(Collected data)
○ ○ ○ ○
-- ==== Sys2Proof/Machine/Scalar.lean ====
section
/-! DEFINITION. The scalar integer words (R93 to R99). -/

namespace Sys2Proof.Machine

/-! ### Results -/

/-- ADD (R93). -/
def addRes (w : Bool) (a b : Word) : Word := resOf w (uintN (widthOf w) a + uintN (widthOf w) b : Nat)
/-- SUB (R93). -/
def subRes (w : Bool) (a b : Word) : Word := resOf w ((uintN (widthOf w) a : Int) - uintN (widthOf w) b)
/-- MUL (R93). -/
def mulRes (w : Bool) (a b : Word) : Word := resOf w (sintN (widthOf w) a * sintN (widthOf w) b)
/-- MULH (R93). -/
def mulhRes (a b : Word) : Word := word64 (sint64 a * sint64 b / 2 ^ 64)
/-- MULHN (R93). -/
def mulhnRes (a b : Word) : Word := BitVec.ofNat 64 (a.toNat * b.toNat / 2 ^ 64)
/-- DIV of a nonzero divisor (R93). -/
def divRes (w : Bool) (a b : Word) : Word := resOf w ((sintN (widthOf w) a).tdiv (sintN (widthOf w) b))
/-- DIVN of a nonzero divisor (R93). -/
def divnRes (w : Bool) (a b : Word) : Word := resOf w (uintN (widthOf w) a / uintN (widthOf w) b : Nat)
/-- REM of a nonzero divisor (R93). -/
def remRes (w : Bool) (a b : Word) : Word :=
  let x := sintN (widthOf w) a
  let y := sintN (widthOf w) b
  resOf w (x - y * x.tdiv y)
/-- REMN of a nonzero divisor (R93). -/
def remnRes (w : Bool) (a b : Word) : Word := resOf w (uintN (widthOf w) a % uintN (widthOf w) b : Nat)
/-- SHL (R93). -/
def shlRes (w : Bool) (a b : Word) : Word := resOf w (uintN (widthOf w) a * 2 ^ (b.toNat % widthOf w) : Nat)
/-- SHR (R93). -/
def shrRes (w : Bool) (a b : Word) : Word := resOf w (uintN (widthOf w) a / 2 ^ (b.toNat % widthOf w) : Nat)
/-- SAR (R93). -/
def sarRes (w : Bool) (a b : Word) : Word := resOf w (sintN (widthOf w) a / 2 ^ (b.toNat % widthOf w))
/-- ROL (R93). -/
def rolRes (w : Bool) (a b : Word) : Word :=
  let n := widthOf w
  let k := b.toNat % n
  let u := uintN n a
  resOf w ((u * 2 ^ k + u / 2 ^ (n - k)) % 2 ^ n : Nat)
/-- The bits of a number from bit 0 up. -/
def bitsOf (n v : Nat) : List Bool := (List.range n).map (nbit v)
/-- The number of a list of bits from bit 0 up. -/
def ofBits (l : List Bool) : Nat := l.foldr (fun b acc => 2 * acc + b.toNat) 0
/-- CLZ (R93). -/
def clzRes (w : Bool) (a : Word) : Word :=
  BitVec.ofNat 64 ((bitsOf (widthOf w) (uintN (widthOf w) a)).reverse.takeWhile (! ·)).length
/-- CTZ (R93). -/
def ctzRes (w : Bool) (a : Word) : Word :=
  BitVec.ofNat 64 ((bitsOf (widthOf w) (uintN (widthOf w) a)).takeWhile (! ·)).length
/-- POPC (R93). -/
def popcRes (w : Bool) (a : Word) : Word := BitVec.ofNat 64 ((bitsOf (widthOf w) (uintN (widthOf w) a)).count true)
/-- BREV (R93). -/
def brevRes (w : Bool) (a : Word) : Word := resOf w (ofBits (bitsOf (widthOf w) (uintN (widthOf w) a)).reverse : Nat)
/-- BSWAP (R93). -/
def bswapRes (w : Bool) (a : Word) : Word :=
  let n := widthOf w / 8
  resOf w ((List.range n).foldl (fun acc j => acc + getBytes a.toNat (n - 1 - j) 1 * 2 ^ (8 * j)) 0 : Nat)
/-- MIN (R93). -/
def minRes (w : Bool) (a b : Word) : Word := resOf w (min (sintN (widthOf w) a) (sintN (widthOf w) b))
/-- MAX (R93). -/
def maxRes (w : Bool) (a b : Word) : Word := resOf w (max (sintN (widthOf w) a) (sintN (widthOf w) b))
/-- MINN (R93). -/
def minnRes (w : Bool) (a b : Word) : Word := resOf w (min (uintN (widthOf w) a) (uintN (widthOf w) b) : Nat)
/-- MAXN (R93). -/
def maxnRes (w : Bool) (a b : Word) : Word := resOf w (max (uintN (widthOf w) a) (uintN (widthOf w) b) : Nat)
/-- ABS (R93). -/
def absRes (w : Bool) (a : Word) : Word := resOf w (sintN (widthOf w) a).natAbs
/-- FSHL (R95). -/
def fshlRes (d a b : Word) : Word :=
  BitVec.ofNat 64 ((d.toNat * 2 ^ 64 + a.toNat) * 2 ^ (b.toNat % 64) / 2 ^ 64)
/-- FSHR (R95). -/
def fshrRes (d a b : Word) : Word :=
  BitVec.ofNat 64 ((a.toNat * 2 ^ 64 + d.toNat) / 2 ^ (b.toNat % 64))
/-- BFX (R95). -/
def bfxRes (pos len1 : BitVec 6) (a : Word) : Word := sextN (len1.toNat + 1) (a >>> pos.toNat)
/-- BFXN (R95). -/
def bfxnRes (pos len1 : BitVec 6) (a : Word) : Word := zextN (len1.toNat + 1) (a >>> pos.toNat)
/-- BFI (R95). -/
def bfiRes (pos len1 : BitVec 6) (d a : Word) : Word :=
  let lo := d.toNat % 2 ^ pos.toNat
  let hi := d.toNat / 2 ^ (pos.toNat + len1.toNat + 1)
  BitVec.ofNat 64 (lo + uintN (len1.toNat + 1) a * 2 ^ pos.toNat + hi * 2 ^ (pos.toNat + len1.toNat + 1))
/-- The width of SEXT and ZEXT (R96). -/
def extBits : ExtSize → Nat
  | .b8 => 8 | .b16 => 16 | .b32 => 32
/-- LEA (R97). -/
def leaRes (k : BitVec 2) (a b : Word) : Word := BitVec.ofNat 64 (a.toNat + b.toNat * 2 ^ k.toNat)
/-- CMP (R98). -/
def cmpRes (c : Cond) (w : Bool) (a b : Word) : Bool :=
  let n := widthOf w
  let ua := uintN n a
  let ub := uintN n b
  let sa := sintN n a
  let sb := sintN n b
  match c with
  | .eq => ua = ub
  | .ne => ua ≠ ub
  | .lt => sa < sb
  | .ge => sb ≤ sa
  | .ltn => ua < ub
  | .gen => ub ≤ ua
  | .le => sa ≤ sb
  | .gt => sb < sa
  | .len => ua ≤ ub
  | .gtn => ub < ua
  | .tst => uintN n (a &&& b) ≠ 0
  | .ntst => uintN n (a &&& b) = 0
/-- PAND (R99). -/
def pandRes (op : POp) (a b : Bool) : Bool :=
  match op with
  | .and => a && b
  | .or => a || b
  | .xor => a != b
  | .andn => a && !b
  | .orn => a || !b
  | .nand => !(a && b)
  | .nor => !(a || b)
  | .xnor => a == b

/-! ### Meanings -/

def execAdd (h : Hdr) (w : Bool) (d : XReg) (a b : Src) (s : State) : Out := word2 h d a b (some 1) (addRes w) s
def execSub (h : Hdr) (w : Bool) (d : XReg) (a b : Src) (s : State) : Out := word2 h d a b (some 1) (subRes w) s
def execMul (h : Hdr) (w : Bool) (d : XReg) (a b : Src) (s : State) : Out := word2 h d a b (some 3) (mulRes w) s
def execMulh (h : Hdr) (d : XReg) (a b : Src) (s : State) : Out := word2 h d a b (some 3) mulhRes s
def execMulhn (h : Hdr) (d : XReg) (a b : Src) (s : State) : Out := word2 h d a b (some 3) mulhnRes s

/-- A dividing word: 0x15 for a zero divisor, and an interlocked result (R94). -/
def divWord (h : Hdr) (w : Bool) (d : XReg) (a b : Src) (f : Word → Word → Word) (s : State) : Out :=
  wordOp h { rd := srcRegs a ++ srcRegs b, wr := [.x d] } (perHart fun k s =>
    if uintN (widthOf w) (s.src k b) = 0 then .fail { cause := 0x15, tval := s.iss.addr }
    else .ok (writeReg k (.x d) (f (s.src k a) (s.src k b)) none s)) s

def execDiv (h : Hdr) (w : Bool) (d : XReg) (a b : Src) (s : State) : Out := divWord h w d a b (divRes w) s
def execDivn (h : Hdr) (w : Bool) (d : XReg) (a b : Src) (s : State) : Out := divWord h w d a b (divnRes w) s
def execRem (h : Hdr) (w : Bool) (d : XReg) (a b : Src) (s : State) : Out := divWord h w d a b (remRes w) s
def execRemn (h : Hdr) (w : Bool) (d : XReg) (a b : Src) (s : State) : Out := divWord h w d a b (remnRes w) s

def execAnd (h : Hdr) (d : XReg) (a b : Src) (s : State) : Out := word2 h d a b (some 1) (· &&& ·) s
def execOr (h : Hdr) (d : XReg) (a b : Src) (s : State) : Out := word2 h d a b (some 1) (· ||| ·) s
def execXor (h : Hdr) (d : XReg) (a b : Src) (s : State) : Out := word2 h d a b (some 1) (· ^^^ ·) s
def execAndn (h : Hdr) (d : XReg) (a b : Src) (s : State) : Out := word2 h d a b (some 1) (fun x y => x &&& ~~~ y) s
def execShl (h : Hdr) (w : Bool) (d : XReg) (a b : Src) (s : State) : Out := word2 h d a b (some 1) (shlRes w) s
def execShr (h : Hdr) (w : Bool) (d : XReg) (a b : Src) (s : State) : Out := word2 h d a b (some 1) (shrRes w) s
def execSar (h : Hdr) (w : Bool) (d : XReg) (a b : Src) (s : State) : Out := word2 h d a b (some 1) (sarRes w) s
def execRol (h : Hdr) (w : Bool) (d : XReg) (a b : Src) (s : State) : Out := word2 h d a b (some 1) (rolRes w) s
def execFshl (h : Hdr) (d : XReg) (a b : Src) (s : State) : Out := word3 h d a b (some 1) fshlRes s
def execFshr (h : Hdr) (d : XReg) (a b : Src) (s : State) : Out := word3 h d a b (some 1) fshrRes s
def execBfx (h : Hdr) (pos len1 : BitVec 6) (d : XReg) (a : Src) (s : State) : Out :=
  word1 h d a (some 1) (bfxRes pos len1) s
def execBfxn (h : Hdr) (pos len1 : BitVec 6) (d : XReg) (a : Src) (s : State) : Out :=
  word1 h d a (some 1) (bfxnRes pos len1) s
def execBfi (h : Hdr) (pos len1 : BitVec 6) (d : XReg) (a : Src) (s : State) : Out :=
  word3 h d a a (some 1) (fun x y _ => bfiRes pos len1 x y) s
def execClz (h : Hdr) (w : Bool) (d : XReg) (a : Src) (s : State) : Out := word1 h d a (some 1) (clzRes w) s
def execCtz (h : Hdr) (w : Bool) (d : XReg) (a : Src) (s : State) : Out := word1 h d a (some 1) (ctzRes w) s
def execPopc (h : Hdr) (w : Bool) (d : XReg) (a : Src) (s : State) : Out := word1 h d a (some 1) (popcRes w) s
def execBrev (h : Hdr) (w : Bool) (d : XReg) (a : Src) (s : State) : Out := word1 h d a (some 1) (brevRes w) s
def execBswap (h : Hdr) (w : Bool) (d : XReg) (a : Src) (s : State) : Out := word1 h d a (some 1) (bswapRes w) s
def execMin (h : Hdr) (w : Bool) (d : XReg) (a b : Src) (s : State) : Out := word2 h d a b (some 1) (minRes w) s
def execMax (h : Hdr) (w : Bool) (d : XReg) (a b : Src) (s : State) : Out := word2 h d a b (some 1) (maxRes w) s
def execMinn (h : Hdr) (w : Bool) (d : XReg) (a b : Src) (s : State) : Out := word2 h d a b (some 1) (minnRes w) s
def execMaxn (h : Hdr) (w : Bool) (d : XReg) (a b : Src) (s : State) : Out := word2 h d a b (some 1) (maxnRes w) s
def execAbs (h : Hdr) (w : Bool) (d : XReg) (a : Src) (s : State) : Out := word1 h d a (some 1) (absRes w) s

/-- SEL (R97). -/
def execSel (h : Hdr) (p : PReg) (neg : Bool) (d : XReg) (a b : Src) (s : State) : Out :=
  regWord h (.x d) (some 1) (.p p :: srcRegs a ++ srcRegs b)
    (fun s k => if (s.hart k).getP p != neg then s.src k a else s.src k b) s

/-- MOV, by the file pairs of R97. -/
def execMov (h : Hdr) (m : MovForm) (s : State) : Out :=
  match m with
  | .xs d a => word1 h d a (some 1) id s
  | .xp d a => regWord h (.x d) (some 1) [.p a] (fun s k => boolWord ((s.hart k).getP a)) s
  | .pp d a => regWord h (.p d) (some 1) [.p a] (fun s k => boolWord ((s.hart k).getP a)) s
  | .px d a => regWord h (.p d) (some 1) [.x a] (fun s k => boolWord ((s.hart k).getX a != 0)) s

def execSext (h : Hdr) (size : ExtSize) (d : XReg) (a : Src) (s : State) : Out :=
  word1 h d a (some 1) (sextN (extBits size)) s
def execZext (h : Hdr) (size : ExtSize) (d : XReg) (a : Src) (s : State) : Out :=
  word1 h d a (some 1) (zextN (extBits size)) s

/-- CMP (R98). -/
def execCmp (h : Hdr) (cond : Cond) (w : Bool) (d : XP) (a b : Src) (s : State) : Out :=
  regWord h (xpReg d) (some 1) (srcRegs a ++ srcRegs b) (fun s k => boolWord (cmpRes cond w (s.src k a) (s.src k b))) s

def execLea (h : Hdr) (k : BitVec 2) (d : XReg) (a b : Src) (s : State) : Out := word2 h d a b (some 1) (leaRes k) s

/-- PAND (R99). -/
def execPand (h : Hdr) (op : POp) (d a b : PReg) (s : State) : Out :=
  regWord h (.p d) (some 1) [.p a, .p b]
    (fun s k => boolWord (pandRes op ((s.hart k).getP a) ((s.hart k).getP b))) s

end Sys2Proof.Machine
end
○ ○ ○ ○
_Task brief_
Your response should hold the lines from the first line of the entries above through the line with "ADD (R93). -/", each retyped exactly, and nothing else.

_Completed exercise_
-- ==== Sys2Proof/Machine/Scalar.lean ====
section
/-! DEFINITION. The scalar integer words (R93 to R99). -/

namespace Sys2Proof.Machine

/-! ### Results -/

/-- ADD (R93). -/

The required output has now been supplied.